** Exercise prompt **
For the material below, return exactly the lines starting at the line containing "let i : Instr := .wdqNext sa" and ending at the line containing "m := scalarTrapAt", both ends included, and no others.

** Given information **
/-- R151 and R276, with the frame of R37. -/
def Obligations.AccumulatorsAndScales : Prop :=
  ∀ (s : State) (gid : Nat) (g : Group) (e : LiqEntry) (w : LaneWord),
    (let i : Instr := .accLd w
     let x := laneIn s.m g e i w
     i.wf = true → Issues s gid g e i → ReadsPass i g x.lanes →
     let traps (c : Cause) : Prop := exec i s = .next { s with m := laneTrap s.m gid g e c 0 }
     (g.serving = none → traps .handlerState)
     ∧ ∀ sid u k b, g.serving = some sid → aget s.m.summons sid = some u → aget s.m.walks u.walk = some k →
       (s.m.engine (k.eng + u.part)).banks[u.slot]? = some b →
       let pc := k.wrec.piece u.tile u.part
       let row (l : Nat) : Nat := (x.raw 0 w.a 0).toNat + l / 32
       let col (l : Nat) : Nat := (x.raw 1 w.b 0).toNat + l % 32
       let inside (l : Nat) : Prop := row l < pc.prows ∧ col l < pc.pcols
       let held := u.cancelled = false ∧ b.st = .draining ∧ b.walk = u.walk ∧ b.tile = u.tile
       let spoilt := ∃ l, effective g e w l ∧ inside l ∧ row l * 1024 + col l ∈ b.bad
       (u.kind ≠ .drain → traps .handlerState)
       ∧ (u.kind = .drain → w.t ≠ accTy k.wrec.accfmt → traps .accumulatorType)
       ∧ (u.kind = .drain → w.t = accTy k.wrec.accfmt →
         (held → spoilt → exec i s = .next { s with m := detectedError s.m gid 4 })
         ∧ (¬ (held ∧ spoilt) → LaneWrites i w s gid g e w.t.regs fun l v fl => fl = .clear ∧ (¬ inside l → v = 0)
             ∧ (inside l → held → v = ((aget b.acc (row l * 1024 + col l)).getD 0).toNat % 2 ^ w.t.bits))))
    ∧ (let i : Instr := .cvts w
     let x := laneIn s.m g e i w
     i.wf = true → Issues s gid g e i → ReadsPass i g x.lanes → ∀ r, s.m.lrec? g = some r →
     let d := SlotDesc.of (r.slots.getD w.slot.toNat 0)
     let block := 2 ^ (d.blk + 2)
     let row (l : Nat) : Nat := (x.raw 1 w.b l).toNat
     let pos (l : Nat) : Nat := (x.raw 2 w.c l).toNat
     let len (l : Nat) : Nat := (x.raw 3 w.d l).toNat
     let scales (l : Nat) : List ScaleRead :=
       (if d.blk = 0 then [] else
         [{ lane := l, addr := (r.scale.toNat + 64 * d.blkoff + row l * ceilDiv (len l) block + pos l / block) % 2 ^ 64, size := 1 }])
       ++ (if d.band then [{ lane := l, addr := (r.scale.toNat + 64 * d.bandoff + 2 * (row l / 64)) % 2 ^ 64, size := 2 }] else [])
     ∀ m1 as_ fs, checkScales g (x.lanes.flatMap fun l => if len l ≤ pos l then [] else scales l) s.m = (m1, as_, fs) →
       (fs ≠ [] → exec i s = .next { s with m := laneFaults m1 gid g e fs })
       ∧ (let ports := portsOf 2 (as_.map Prod.snd)
          let near (a : ScaleRead × LaneAccess) : Prop := (∀ port far, a.2.loc.loc ≠ .ext port far) ∧ a.2.early g = none
          (fs = [] → ports ≠ [] → SendsLanes i s gid g m1 2 ports)
          ∧ (fs = [] → ports = [] ∨ (∃ lost, g.fabric = .done lost) → ∃ m2 g1, ((∀ a ∈ as_, near a) → OnlyL1 m1 m2 g.core) ∧ LaneLeavesIn i w s gid m2 g e g1 (fun _ => True)
            ∧ g1 = { g with v := g1.v, chk := g1.chk, fpstat := g1.fpstat }
            ∧ (∀ k l, l < 128 → ¬ (k = w.dst.toNat ∧ effective g e w l) → g1.vreg k l = g.vreg k l ∧ aget g1.chk (k * 128 + l) = aget g.chk (k * 128 + l))
            ∧ (∃ fl : FFlags, g1.fpstat = g.fpstat ||| fl.word ∧ ∀ l, effective g e w l → len l ≤ pos l → fl.iv = true)
            ∧ ∀ l, effective g e w l → w.dst.toNat < 256 →
              let enc := w.sub % 2 = 1
              let old := (g.vreg w.dst.toNat l).toNat
              let new := (g1.vreg w.dst.toNat l).toNat
              let at_ := pos l % d.ty.count
              (len l ≤ pos l → (enc → new = old) ∧ (¬ enc → new = canonicalNaN w.t.fmt))
              ∧ (pos l < len l → ∃ blk band : FVal,
                (d.blk = 0 → blk = .fin false 1 0) ∧ (d.band = false → band = .fin false 1 0)
                ∧ (d.blk ≠ 0 → ∃ a ∈ as_, a.1.lane = l ∧ a.1.size = 1 ∧ ∃ b : Byte, (near a → MayLoad m1 g a.2.loc.loc .grp [b]) ∧ blk = decodeF .e3m5 b.toNat)
                ∧ (d.band = true → ∃ a ∈ as_, a.1.lane = l ∧ a.1.size = 2 ∧ ∃ bs, bs.length = 2 ∧ (near a → MayLoad m1 g a.2.loc.loc .grp bs)
                    ∧ band = decodeF .bf16 (numberOf bs))
                ∧ (¬ enc → new = (deliver w.t.fmt (x.rndOf w.t.fmt) (x.satOf w.t.fmt)
                    (scaledValue (decodeF d.ty.fmt (elem d.ty.ew (x.a d.ty l) at_)) blk band).1).1 % 2 ^ w.t.ew)
                ∧ (enc → ∀ k, k < d.ty.count → (k ≠ at_ → elem d.ty.ew new k = elem d.ty.ew old k)
                  ∧ (k = at_ → ((∀ neg n ex, blk.mul band = .fin neg n ex → n = 0) → elem d.ty.ew new k = 0)
                    ∧ ∀ neg n ex, blk.mul band = .fin neg n ex → n ≠ 0 → elem d.ty.ew new k
                      = (divideTo d.ty.fmt (x.rndOf d.ty.fmt) (x.satOf d.ty.fmt) (decodeF w.t.fmt (elem w.t.ew (x.a w.t l) 0)) (.fin neg n ex)).1))))))

/-! Kernels, the work distributor and the compactor (17_kernel.md, 19_context.md). -/

/-- R353, R357 and R371. -/
def Obligations.TeamsAndWork : Prop :=
  (∀ (s : State) (kid : Nat) (k : Kernel) (p : Placement), aget s.m.kerns kid = some k → k.st = .admitting → k.lrec.coop = false →
    mayResume s.m k.ctx = true → (∀ kt ∈ s.m.teams, kt.2.ctx = k.ctx → kt.2.saved = false) →
    (∀ kk ∈ s.m.kerns, kk.1 < kid → kk.2.ctx = k.ctx → kk.2.st ≠ .admitting) → NumbersFresh s.m → teamFits s.m k.ctx kid k.lrec p = true →
    let r := k.lrec
    let tid := s.m.nextId
    Completes (.teamAdmit kid [p]) s fun t =>
      (∃ tm, aget t.m.teams tid = some tm ∧ tm.kern = kid ∧ tm.ctx = k.ctx ∧ tm.t = k.nextTeam ∧ tm.size = r.scratch ∧ tm.frame = p.frame
        ∧ tm.saved = false ∧ tm.depth = 1 ∧ tm.dmin = 1 ∧ tm.dmax = 1 ∧ (∀ b ∈ tm.binds, b = none) ∧ tm.head = 0 ∧ tm.halt = false
        ∧ tm.share = (if r.scratch = 0 then 0 else p.core * 2 ^ 18 + p.off))
      ∧ (∀ i x, p.slots[i]? = some x → ∃ g, t.m.grp? (tid + 1 + i) = some g ∧ g.ctx = k.ctx ∧ g.kern = kid ∧ g.team = tid ∧ g.core = x.core
        ∧ g.slot = x.slot ∧ g.gidx = i ∧ g.width = 32 * (r.wcode + 1) ∧ g.nregs = 8 * r.regs ∧ g.st = .ready ∧ g.lpc = 0
        ∧ g.spc = r.sbase + BitVec.ofNat 64 r.entry ∧ g.node = r.node ∧ g.stamp = r.stamp ∧ g.own = true ∧ g.v = []
        ∧ (∀ n l, n < 7 → g.pred n l = false)
        ∧ g.s 1 = (if r.scratch = 0 then 0 else BitVec.ofNat 64 (0x00FF000100000000 + (p.core * 2 ^ 18 + p.off) % 2 ^ 21))
        ∧ (∀ j : Sreg, 1 < j.toNat → j.toNat < 61 → g.s j = 0)
        ∧ ∀ j : Sreg, 61 ≤ j.toNat → g.s j = if j.toNat - 61 < r.wcode + 1 then 0xFFFFFFFF else 0)
      ∧ (∀ j, j < tid ∨ tid + p.slots.length < j → t.m.grp? j = s.m.grp? j) ∧ (∀ j, j ≠ tid → aget t.m.teams j = aget s.m.teams j)
      ∧ (∀ j, j ≠ kid → aget t.m.kerns j = aget s.m.kerns j)
      ∧ aget t.m.kerns kid = some { k with nextTeam := k.nextTeam + 1, st := if k.nextTeam + 1 = r.teams then .resident else .admitting }
      ∧ ∀ l, unlogged s.m l → (∀ a, l = .spad a → r.scratch = 0 ∨ a < p.core * 2 ^ 18 + p.off ∨ p.core * 2 ^ 18 + p.off + max 64 r.scratch ≤ a) →
          readByte t.m l = readByte s.m l)
  ∧ (∀ (s : State) (kid : Nat) (k : Kernel) (ats : List Placement), aget s.m.kerns kid = some k → k.lrec.coop = true →
    (∀ kt ∈ s.m.teams, kt.2.ctx = k.ctx → kt.2.saved = false) → (ats.length ≠ k.lrec.teams ∨ admitAll k.ctx kid k.lrec ats k.nextTeam s.m = none) →
    exec (.teamAdmit kid ats) s = .next s)
  ∧ (∀ (s : State) (gid : Nat) (g : Group) (sa : Sreg), Here s gid g →
    let i : Instr := .wdqNext sa
    let a := (g.s sa).toNat
    (g.rgn ≠ [] → Traps i s gid .workQueryInRegion)
    ∧ (g.rgn = [] → a % 16 ≠ 0 → exec i s = .next { s with m := scalarTrapAt s.m gid .misaligned (g.s sa) })
    ∧ (g.rgn = [] → a % 16 = 0 → ∀ t, aget s.m.teams g.team = some t → (∀ b, spadOf g a = some b → b < t.share ∨ t.share + t.size < b + 16) →
        Traps i s gid .workAnswer)
    ∧ (g.rgn = [] → a % 16 = 0 → ∀ t b k, aget s.m.teams g.team = some t → spadOf g a = some b → t.share ≤ b → b + 16 ≤ t.share + t.size →
      aget s.m.kerns g.kern = some k →
      let asked := (k.queries.filter fun q => q.1 = gid).length
      (4 ≤ asked → Waits i s gid g)
      ∧ (asked < 4 → plainAt s.m (.spad (b + 12)) 4 → ∃ m1, StoredAt s.m m1 (.spad (b + 12)) [0, 0, 0, 0]
        ∧ (let qs := k.queries ++ [(gid, BitVec.ofNat 64 b)]
           m1 = { s.m with mem := m1.mem, indet := m1.indet, kerns := aput s.m.kerns g.kern { k with queries := qs } })
        ∧ LeavesIn i s gid m1 g (g.spc + 4) (scalarCode 0x2C 0))))
  ∧ (∀ (s : State) (gid kid : Nat) (k : Kernel) (a : Dword), (s.m.kerns.find? fun kk => kk.2.queries.any fun q => q.1 = gid) = some (kid, k) →
    (k.queries.find? fun q => q.1 = gid) = some (gid, a) → plainAt s.m (.spad a.toNat) 16 →
    let i : Instr := .workAnswer gid
    let r := k.lrec
    let mine (q : Nat × Dword) : Bool := q.1 = gid
    let k1 : Kernel := { k with parked := k.parked ++ ((k.queries.filter mine).drop (k.parked.countP mine)).take 1 }
    let parks : Prop := exec i s = .next { s with m := s.m.setKern kid k1 }
    let first := ∀ p, k.parked.head? = some p → p.1 = gid
    let holds := ∀ h tm, s.m.grp? gid = some h → aget s.m.teams h.team = some tm → tm.saved = false
    let answers (index yx tag : Nat) (k1 : Kernel) : Prop := (¬ first → parks) ∧ (first → ¬ holds → exec i s = .next s)
      ∧ (first → holds → Completes i s fun t =>
      StoredAt s.m t.m (.spad a.toNat) (bytesOf 4 index ++ bytesOf 4 yx ++ bytesOf 4 tag ++ bytesOf 4 1)
      ∧ aget t.m.kerns kid = some { k1 with queries := k.queries.eraseP mine, parked := k.parked.eraseP mine } ∧ (∀ j, j ≠ kid → aget t.m.kerns j = aget s.m.kerns j)
      ∧ t = { s with m := { s.m with mem := t.m.mem, indet := t.m.indet, kerns := t.m.kerns, ctxs := t.m.ctxs } })
    (k.nextItem < r.wx * r.wy → answers k.nextItem (k.nextItem % r.wx + k.nextItem / r.wx * 2 ^ 16) 0 { k with nextItem := k.nextItem + 1 })
    ∧ (r.wx * r.wy ≤ k.nextItem →
      (∀ b, k.wqBase = some b → 0 < k.wqCount →
        let word (n : Nat) : Nat := numberOf ((List.range 4).map fun j => readByte s.m (.chip (b + 16 * k.wqHead + 4 * n + j)))
        answers (word 0) (word 1) (word 2) { k with wqHead := (k.wqHead + 1) % 2 ^ r.wqlog, wqCount := k.wqCount - 1 })
      ∧ (k.wqBase = none ∨ (k.wqCount = 0 ∧ (r.wq = false ∨ k.closed = true)) → answers 0xFFFFFFFF 0 0 k)
      ∧ ∀ b, k.wqBase = some b → k.wqCount = 0 → r.wq = true → k.closed = false → parks))
  ∧ ∀ (s : State) (die : Nat) (late : Bool) (at_ : Slot) (f : FaultLane) (c : Context),
    let ls := (s.m.die die).lanes
    let same (x y : FaultLane) : Bool := y.ctx = x.ctx && y.cause = x.cause
    let batch := (ls.filter (same f)).take 32
    f ∈ ls → (late = true ∨ batch.length = 32) →
    (∀ x ∈ ls, late = true ∨ ((ls.filter (same x)).take 32).length = 32 → same f x = true) →
    aget s.m.ctxs f.ctx = some c → c.st = .active → dieOf at_.core = die →
    coreTakes s.m f.ctx at_.core 0 [at_.slot] 32 (8 * c.desc.hregs) = true →
    Completes (.compactorEmit die late at_) s fun t =>
      (∃ g, t.m.grp? s.m.nextId = some g ∧ g.kind = .compacted ∧ g.ctx = f.ctx ∧ g.core = at_.core ∧ g.slot = at_.slot ∧ g.width = 32
        ∧ g.nregs = 8 * c.desc.hregs ∧ g.st = .trapped .running ∧ g.lpc = 0 ∧ g.own = false
        ∧ (∀ x, batch.head? = some x → g.spc = BitVec.ofNat 64 (c.desc.tsbase + x.loff))
        ∧ g.s 1 = BitVec.ofNat 64 (2 ^ batch.length - 1) ∧ g.s 61 = g.s 1 ∧ g.s 2 = BitVec.ofNat 64 f.cause
        ∧ g.origins = batch.map FaultLane.origin
        ∧ (∀ (l : Nat) (x : FaultLane) (n : Nat), batch[l]? = some x → n < 4 → g.vreg n l = x.tag.getD n 0)
        ∧ ∀ n l, l < 128 → (4 ≤ n ∨ batch.length ≤ l) → g.vreg n l = 0)
      ∧ (∀ j, j ≠ s.m.nextId → t.m.grp? j = s.m.grp? j)
      ∧ ((t.m.die die).lanes.filter (same f) = (ls.filter (same f)).drop 32)
      ∧ (t.m.die die).lanes.filter (fun x => !same f x) = ls.filter fun x => !same f x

** Result for this task **
    let i : Instr := .wdqNext sa
    let a := (g.s sa).toNat
    (g.rgn ≠ [] → Traps i s gid .workQueryInRegion)
    ∧ (g.rgn = [] → a % 16 ≠ 0 → exec i s = .next { s with m := scalarTrapAt s.m gid .misaligned (g.s sa) })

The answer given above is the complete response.